--- START ---
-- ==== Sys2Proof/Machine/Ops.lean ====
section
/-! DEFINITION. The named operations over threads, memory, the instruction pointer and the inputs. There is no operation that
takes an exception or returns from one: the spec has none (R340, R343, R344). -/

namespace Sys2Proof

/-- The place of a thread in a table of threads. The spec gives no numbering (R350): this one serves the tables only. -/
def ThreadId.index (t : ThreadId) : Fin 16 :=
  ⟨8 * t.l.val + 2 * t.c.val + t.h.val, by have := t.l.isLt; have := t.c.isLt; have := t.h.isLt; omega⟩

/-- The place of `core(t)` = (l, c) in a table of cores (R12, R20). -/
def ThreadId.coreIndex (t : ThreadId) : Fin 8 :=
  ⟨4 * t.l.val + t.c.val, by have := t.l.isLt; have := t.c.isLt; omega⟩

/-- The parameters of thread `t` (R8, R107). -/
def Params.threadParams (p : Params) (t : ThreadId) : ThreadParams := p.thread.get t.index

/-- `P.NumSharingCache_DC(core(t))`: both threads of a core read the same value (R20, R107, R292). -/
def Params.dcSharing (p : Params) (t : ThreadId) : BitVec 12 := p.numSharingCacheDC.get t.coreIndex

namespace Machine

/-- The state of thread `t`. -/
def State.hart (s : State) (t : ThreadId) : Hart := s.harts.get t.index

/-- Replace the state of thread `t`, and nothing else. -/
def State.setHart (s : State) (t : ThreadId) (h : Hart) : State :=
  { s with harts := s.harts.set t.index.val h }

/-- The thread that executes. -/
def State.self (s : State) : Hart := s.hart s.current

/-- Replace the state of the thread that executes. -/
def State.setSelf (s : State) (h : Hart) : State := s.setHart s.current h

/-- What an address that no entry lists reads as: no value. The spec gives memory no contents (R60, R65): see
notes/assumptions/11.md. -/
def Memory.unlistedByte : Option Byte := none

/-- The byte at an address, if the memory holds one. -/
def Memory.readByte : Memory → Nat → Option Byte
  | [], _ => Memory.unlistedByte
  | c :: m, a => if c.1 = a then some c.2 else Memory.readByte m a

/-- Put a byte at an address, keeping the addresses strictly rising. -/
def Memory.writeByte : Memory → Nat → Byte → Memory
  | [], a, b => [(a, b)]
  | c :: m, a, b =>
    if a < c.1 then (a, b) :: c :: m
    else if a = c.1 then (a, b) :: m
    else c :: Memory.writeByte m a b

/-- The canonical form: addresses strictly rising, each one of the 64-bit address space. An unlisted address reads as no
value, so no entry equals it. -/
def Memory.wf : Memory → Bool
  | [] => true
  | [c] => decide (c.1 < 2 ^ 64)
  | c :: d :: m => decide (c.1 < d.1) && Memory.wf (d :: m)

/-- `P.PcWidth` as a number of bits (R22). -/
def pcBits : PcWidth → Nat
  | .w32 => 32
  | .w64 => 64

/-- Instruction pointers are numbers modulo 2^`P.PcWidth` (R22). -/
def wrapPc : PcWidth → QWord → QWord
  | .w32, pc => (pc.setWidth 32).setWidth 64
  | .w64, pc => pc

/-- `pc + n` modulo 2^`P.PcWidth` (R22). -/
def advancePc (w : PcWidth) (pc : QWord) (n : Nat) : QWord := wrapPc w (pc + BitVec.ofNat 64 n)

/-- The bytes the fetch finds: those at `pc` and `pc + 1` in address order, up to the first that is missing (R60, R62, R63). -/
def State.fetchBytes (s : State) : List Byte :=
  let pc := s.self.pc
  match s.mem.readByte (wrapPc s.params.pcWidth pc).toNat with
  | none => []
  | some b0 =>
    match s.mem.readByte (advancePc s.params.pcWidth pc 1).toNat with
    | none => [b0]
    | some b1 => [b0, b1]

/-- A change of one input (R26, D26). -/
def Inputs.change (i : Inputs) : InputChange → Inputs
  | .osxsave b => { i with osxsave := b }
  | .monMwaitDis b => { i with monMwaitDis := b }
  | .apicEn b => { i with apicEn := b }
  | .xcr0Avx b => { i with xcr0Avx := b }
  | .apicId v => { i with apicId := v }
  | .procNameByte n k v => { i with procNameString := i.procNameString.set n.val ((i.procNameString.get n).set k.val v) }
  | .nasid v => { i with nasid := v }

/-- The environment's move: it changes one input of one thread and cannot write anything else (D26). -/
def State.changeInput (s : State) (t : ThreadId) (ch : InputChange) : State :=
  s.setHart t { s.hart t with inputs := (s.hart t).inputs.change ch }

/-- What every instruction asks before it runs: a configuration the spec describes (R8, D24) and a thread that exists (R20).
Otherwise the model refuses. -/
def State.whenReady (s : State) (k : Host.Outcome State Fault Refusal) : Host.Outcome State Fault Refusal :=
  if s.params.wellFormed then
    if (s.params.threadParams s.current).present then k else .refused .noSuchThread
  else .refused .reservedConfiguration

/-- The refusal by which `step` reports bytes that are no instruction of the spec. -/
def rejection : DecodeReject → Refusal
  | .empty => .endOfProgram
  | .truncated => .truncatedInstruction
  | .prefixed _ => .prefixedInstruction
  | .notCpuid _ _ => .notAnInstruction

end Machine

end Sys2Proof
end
--- END ---
_What the task asks_. In the listing above, show every line with the word "omega".

_Solution to the exercise_.
  ⟨8 * t.l.val + 2 * t.c.val + t.h.val, by have := t.l.isLt; have := t.c.isLt; have := t.h.isLt; omega⟩
  ⟨4 * t.l.val + t.c.val, by have := t.l.isLt; have := t.c.isLt; omega⟩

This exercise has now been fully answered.